American actor (1893–1957)

Donald Hugh MacBride (June 23, 1893 – June 21, 1957) was a prominent American character actor on stage, films, and television. Starting in vaudeville, he went on to appear in nearly 140 films between 1914 and 1955. His credits include Northwest Passage (1940), My Favorite Wife (1940), High Sierra (1941), The Glass Key (1942), and The Killers (1946), and the final film was The Seven Year Itch (1955).

==Early life==

MacBride was born 1893 in Brooklyn, New York.
His year of birth is given variously as 1889 or 1893 in the standard reference books. He launched his entertainment career as the leader of the choir at St Thomas Fifth Avenue and Garden City Cathedral in New York. As a teenager, he recorded the earliest example of a solo recording by a chorister from the United States, on November 15,1907, singing Handel's 'Angels Ever Bright and Fair'.

==Career==
===Motion pictures===
Beginning in 1930, like many New York-based, stage-trained actors, he found work at the Paramount, Vitaphone, and Educational studios, all of which had East Coast branches. He is clearly visible as a crowd extra welcoming Groucho Marx in the Paramount feature Animal Crackers. Speaking roles in short subjects followed which established MacBride as a comic tough guy or villain opposite Tom Howard, Shemp Howard, Buster Keaton, and other comedy stars.

MacBride's fortunes improved when he was featured in the hit play, Room Service. In this farce comedy about a shoestring producer and his desperate associates trying to avoid eviction from a hotel, MacBride played the no-nonsense hotel manager, who frequently met bad news with an explosive "Oh, God damn!"

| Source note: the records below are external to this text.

theorem topServe_fr {E : Nat} {s0 s : State} (h : Frame E s0 s) {c : Nat} {m : Nat} (hE : Sub 0x828000 E := by first | assumption | exact sub_step (by assumption) (by decide)) :
    Frame E s0 (State.topServe s c m) := by
  simp (disch := (
    unfold FrameOf
    unfold State.topServe
    try dsimp only
    repeat' first
      | (with_reducible assumption) | ((with_reducible refine sub_step (by assumption) ?_); first | rfl | decide)
      | (with_reducible apply grant_fr) | (with_reducible apply pullFail_fr) | (with_reducible apply serveSegs_fr)
      | (with_reducible apply startXfer_fr) | (with_reducible apply topCheck_fr) | (with_reducible apply topFail_fr)
      | (with_reducible apply updTop_fr) | (split) | (intro _) | (refine frame_fst ?_ (by assumption)) | (dsimp only)
      | (with_reducible apply frame_any))) only [framed]

theorem serveOver_fr {E : Nat} {s0 s : State} (h : Frame E s0 s) {c : Nat} {m : Nat} {off : Nat} {n : Nat} {re : Option Nat} {ok : Bool} {bytes : List Byte} (hE : Sub 0x828000 E := by first | assumption | exact sub_step (by assumption) (by decide)) :
    Frame E s0 (State.serveOver s c m off n re ok bytes) := by
  simp (disch := (
    unfold FrameOf
    unfold State.serveOver
    try dsimp only
    repeat' first
      | (with_reducible assumption) | ((with_reducible refine sub_step (by assumption) ?_); first | rfl | decide)
      | (with_reducible apply bumpField_fr) | (with_reducible apply fin_fr) | (with_reducible apply pullFail_fr)
      | (with_reducible apply queueResp_fr) | (with_reducible apply resend_fr) | (with_reducible apply topCheck_fr)
      | (with_reducible apply topFail_fr) | (with_reducible apply topServe_fr) | (with_reducible apply updTop_fr) | (split)
      | (intro _) | (refine frame_fst ?_ (by assumption)) | (dsimp only) | (with_reducible apply frame_any))) only [framed]

theorem tgtGet_fr {E : Nat} {s0 s : State} (h : Frame E s0 s) {c : Nat} {p : Packet} {slot : Nat} {blk : OpBlock} (hE : Sub 0x828000 E := by first | assumption | exact sub_step (by assumption) (by decide)) :
    Frame E s0 (State.tgtGet s c p slot blk) := by
  simp (disch := (
    unfold FrameOf
    unfold State.tgtGet
    try dsimp only
    repeat' first
      | (with_reducible assumption) | ((with_reducible refine sub_step (by assumption) ?_); first | rfl | decide)
      | (with_reducible apply topFail_fr) | (with_reducible apply topServe_fr) | (with_reducible apply updTop_fr) | (split)
      | (intro _) | (refine frame_fst ?_ (by assumption)) | (dsimp only) | (with_reducible apply frame_any))) only [framed]

theorem tgtPull_fr {E : Nat} {s0 s : State} (h : Frame E s0 s) {c : Nat} {p : Packet} {slot : Nat} {length : Nat} {handle : Nat} (hE : Sub 0x828000 E := by first | assumption | exact sub_step (by assumption) (by decide)) :
    Frame E s0 (State.tgtPull s c p slot length handle) := by
  simp (disch := (
    unfold FrameOf
    unfold State.tgtPull
    try dsimp only
    repeat' first
      | (with_reducible assumption) | ((with_reducible refine sub_step (by assumption) ?_); first | rfl | decide)
      | (with_reducible apply pullFail_fr) | (with_reducible apply topFail_fr) | (with_reducible apply topServe_fr)
      | (with_reducible apply translateRange_fr) | (with_reducible apply updM_fr) | (with_reducible apply updTop_fr)
      | (with_reducible apply watch_fr) | (split) | (intro _) | (refine frame_fst ?_ (by assumption)) | (dsimp only)
      | (with_reducible apply frame_any))) only [framed]

theorem retransmitResp_fr {E : Nat} {s0 s : State} (h : Frame E s0 s) {c : Nat} {psn : Nat} {p : Packet} (hE : Sub 0x28000 E := by first | assumption | exact sub_step (by assumption) (by decide)) :
    Frame E s0 (State.retransmitResp s c psn p) := by
  simp (disch := (
    unfold FrameOf
    unfold State.retransmitResp
    try dsimp only
    repeat' first
      | (with_reducible assumption) | ((with_reducible refine sub_step (by assumption) ?_); first | rfl | decide)
      | (with_reducible apply resend_fr) | (with_reducible apply serveSegs_fr) | (with_reducible apply startXfer_fr) | (split)
      | (intro _) | (refine frame_fst ?_ (by assumption)) | (dsimp only) | (with_reducible apply frame_any))) only [framed]

theorem releaseSlot_fr {E : Nat} {s0 s : State} (h : Frame E s0 s) {c : Nat} {m : Nat} (hE : Sub 0x6f2b43b E := by first | assumption | exact sub_step (by assumption) (by decide)) :
    Frame E s0 (State.releaseSlot s c m) := by
  simp (disch := (
    unfold FrameOf
    unfold State.releaseSlot
    try dsimp only
    repeat' first
      | (with_reducible assumption) | ((with_reducible refine sub_step (by assumption) ?_); first | rfl | decide)
      | (with_reducible apply opCheck_fr) | (with_reducible apply updM_fr) | (split) | (intro _)
      | (refine frame_fst ?_ (by assumption)) | (dsimp only) | (with_reducible apply frame_any))) only [framed]

theorem releaseReads_fr {E : Nat} {s0 s : State} (h : Frame E s0 s) {c : Nat} (hE : Sub 0x6f2b43b E := by first | assumption | exact sub_step (by assumption) (by decide)) :
    Frame E s0 (State.releaseReads s c) := by
  simp (disch := (
    unfold FrameOf
    unfold State.releaseReads
    try dsimp only
    repeat' first
      | (with_reducible assumption) | ((with_reducible refine sub_step (by assumption) ?_); first | rfl | decide)
      | (with_reducible apply forEach_fr) | (with_reducible apply releaseSlot_fr) | (split) | (intro _)
      | (refine frame_fst ?_ (by assumption)) | (dsimp only) | (with_reducible apply frame_any))) only [framed]

theorem unstore_fr {E : Nat} {s0 s : State} (h : Frame E s0 s) {c : Nat} {st : Nat} {psn : Nat} :
    Frame E s0 (State.unstore s c st psn) := by
  simp (disch := (
    unfold FrameOf
    unfold State.unstore
    try dsimp only
    repeat' first
      | (with_reducible assumption) | (with_reducible apply updRx_fr) | (split) | (intro _)
      | (refine frame_fst ?_ (by assumption)) | (dsimp only) | (with_reducible apply frame_any))) only [framed]

theorem seqLast_fr {E : Nat} {s0 s : State} (h : Frame E s0 s) {c : Nat} {m : Nat} (hE : Sub 0x828000 E := by first | assumption | exact sub_step (by assumption) (by decide)) :
    Frame E s0 (State.seqLast s c m) := by
  simp (disch := (
    unfold FrameOf
    unfold State.seqLast
    try dsimp only
    repeat' first
      | (with_reducible assumption) | ((with_reducible refine sub_step (by assumption) ?_); first | rfl | decide)
      | (with_reducible apply topCheck_fr) | (with_reducible apply topServe_fr) | (with_reducible apply updTop_fr) | (split)
      | (intro _) | (refine frame_fst ?_ (by assumption)) | (dsimp only) | (with_reducible apply frame_any))) only [framed]

theorem seqAbort_fr {E : Nat} {s0 s : State} (h : Frame E s0 s) {c : Nat} {p : Packet} (hE : Sub 0x4f28402 E := by first | assumption | exact sub_step (by assumption) (by decide)) :
    Frame E s0 (State.seqAbort s c p) := by
  simp (disch := (
    unfold FrameOf
    unfold State.seqAbort
    try dsimp only
    repeat' first
      | (with_reducible assumption) | ((with_reducible refine sub_step (by assumption) ?_); first | rfl | decide)
      | (with_reducible apply endCredit_fr) | (with_reducible apply msgCut_fr) | (with_reducible apply seqLast_fr)
      | (with_reducible apply updTop_fr) | (split) | (intro _) | (refine frame_fst ?_ (by assumption)) | (dsimp only)
      | (with_reducible apply frame_any))) only [framed]

theorem tgtRun_fr {E : Nat} {s0 s : State} (h : Frame E s0 s) {c : Nat} {p : Packet} {slot : Nat} {blk : OpBlock} {bytes : List Byte} (hE : Sub 0x828000 E := by first | assumption | exact sub_step (by assumption) (by decide)) :
    Frame E s0 (State.tgtRun s c p slot blk bytes) := by
  simp (disch := (
    unfold FrameOf
    unfold State.tgtRun
    try dsimp only
    repeat' first
      | (with_reducible assumption) | ((with_reducible refine sub_step (by assumption) ?_); first | rfl | decide)
      | (with_reducible apply tgtAtomic_fr) | (with_reducible apply tgtGet_fr) | (with_reducible apply tgtPlace_fr)
      | (with_reducible apply tgtPull_fr) | (split) | (intro _) | (refine frame_fst ?_ (by assumption)) | (dsimp only)
      | (with_reducible apply frame_any))) only [framed]

theorem sendPlacing_fr {E : Nat} {s0 s : State} (h : Frame E s0 s) {c : Nat} {m : Nat} {id : Nat} :
    Frame E s0 (State.sendPlacing s c m id) := by
  simp (disch := (
    unfold FrameOf
    unfold State.sendPlacing
    try dsimp only
    repeat' first
      | (with_reducible assumption) | (with_reducible apply updTop_fr) | (split) | (intro _)
      | (refine frame_fst ?_ (by assumption)) | (dsimp only) | (with_reducible apply frame_any))) only [framed]

theorem seqSend_fr {E : Nat} {s0 s : State} (h : Frame E s0 s) {c : Nat} {x : Ctx} {p : Packet} {rdv : Bool} {comm : Nat} {rank : Nat} {length : Nat} {tag : Nat} {handle : Nat} {bytes : List Byte} (hE : Sub 0x4f28402 E := by first | assumption | exact sub_step (by assumption) (by decide)) :
    ∀ t, State.seqSend s c x p rdv comm rank length tag handle bytes = some t → Frame E s0 t := by
  intro t ht
  unfold State.seqSend at ht
  split at ht
  · injection ht with ht; subst ht; exact h
  · rename_i tp _
    extract_lets first at ht
    have hf : ∀ u, first = some u → Frame E s0 u := by
      intro u hu
      subst first
      split at hu
      · injection hu with hu; subst hu; exact h
      · split at hu
        · injection hu with hu; subst hu; exact topFail_fr h
        · obtain ⟨r, hr, rfl⟩ := Option.map_eq_some_iff.mp hu
          exact updTop_fr ((present_fr h) _ hr)
    clear_value first
    obtain ⟨u, hu, rfl⟩ := Option.map_eq_some_iff.mp ht
    have k := hf u hu
    extract_lets u2
    have k2 : Frame E s0 u2 := by
      subst u2
      split
      · exact k
      · rename_i id _
        extract_lets u3
        have k3 : Frame E s0 u3 := by
          subst u3
          have w := msgData_fr (c := c) (mtag := p.mtag) (id := id) (off := p.offset) (bytes := bytes) k
          split
          · rename_i e; rw [e] at w; exact topFail_fr w
          · rename_i e; rw [e] at w; exact updTop_fr w
          · rename_i e; rw [e] at w; exact w
        clear_value u3
        exact frame_ite (msgLast_fr k3) k3
    clear_value u2
    exact frame_ite (seqLast_fr k2) k2

theorem seqHmsg_fr {E : Nat} {s0 s : State} (h : Frame E s0 s) {c : Nat} {x : Ctx} {p : Packet} {handler : Nat} {ferry : Nat} {length : Nat} {rlen : Nat} {bytes : List Byte} (hE : Sub 0x828000 E := by first | assumption | exact sub_step (by assumption) (by decide)) :
    ∀ t, State.seqHmsg s c x p handler ferry length rlen bytes = some t → Frame E s0 t := by
  intro t ht
  unfold State.seqHmsg at ht
  extract_lets k e at ht
  clear_value e k
  split at ht
  · injection ht with ht; subst ht; exact seqLast_fr (topFail_fr h)
  · split at ht
    · cases ht
    · injection ht with ht
      subst ht
      exact seqLast_fr (pushEvent_fr h)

RKO Radio Pictures bought the film rights to Room Service as a vehicle for The Marx Brothers, and brought many of the Broadway cast members to Hollywood, including Donald MacBride where he reprised his role (with his catchphrase sanitized to "Jumping butterballs!").

Hollywood producers noticed MacBride's comic timing and he was established overnight as a skilled character actor. Like fellow character actor and comedian Edgar Kennedy, MacBride specialized in the comedy of frustration, and his portrayals showed the harried MacBride enduring various indignities patiently and yet progressively reaching his boiling point. He often played police inspectors, detectives, military officers, and other authority figures, all of whom were tormented by the leading players in the films.

MacBride signed a non-exclusive RKO contract, allowing him to freelance among the major studios for the next several years. In 1947, with the larger studios cutting down on the number of films in production, MacBride accepted featured roles at smaller studios: Monogram, Republic, and Lippert. He continued to work at the larger studios, but often in smaller or uncredited roles.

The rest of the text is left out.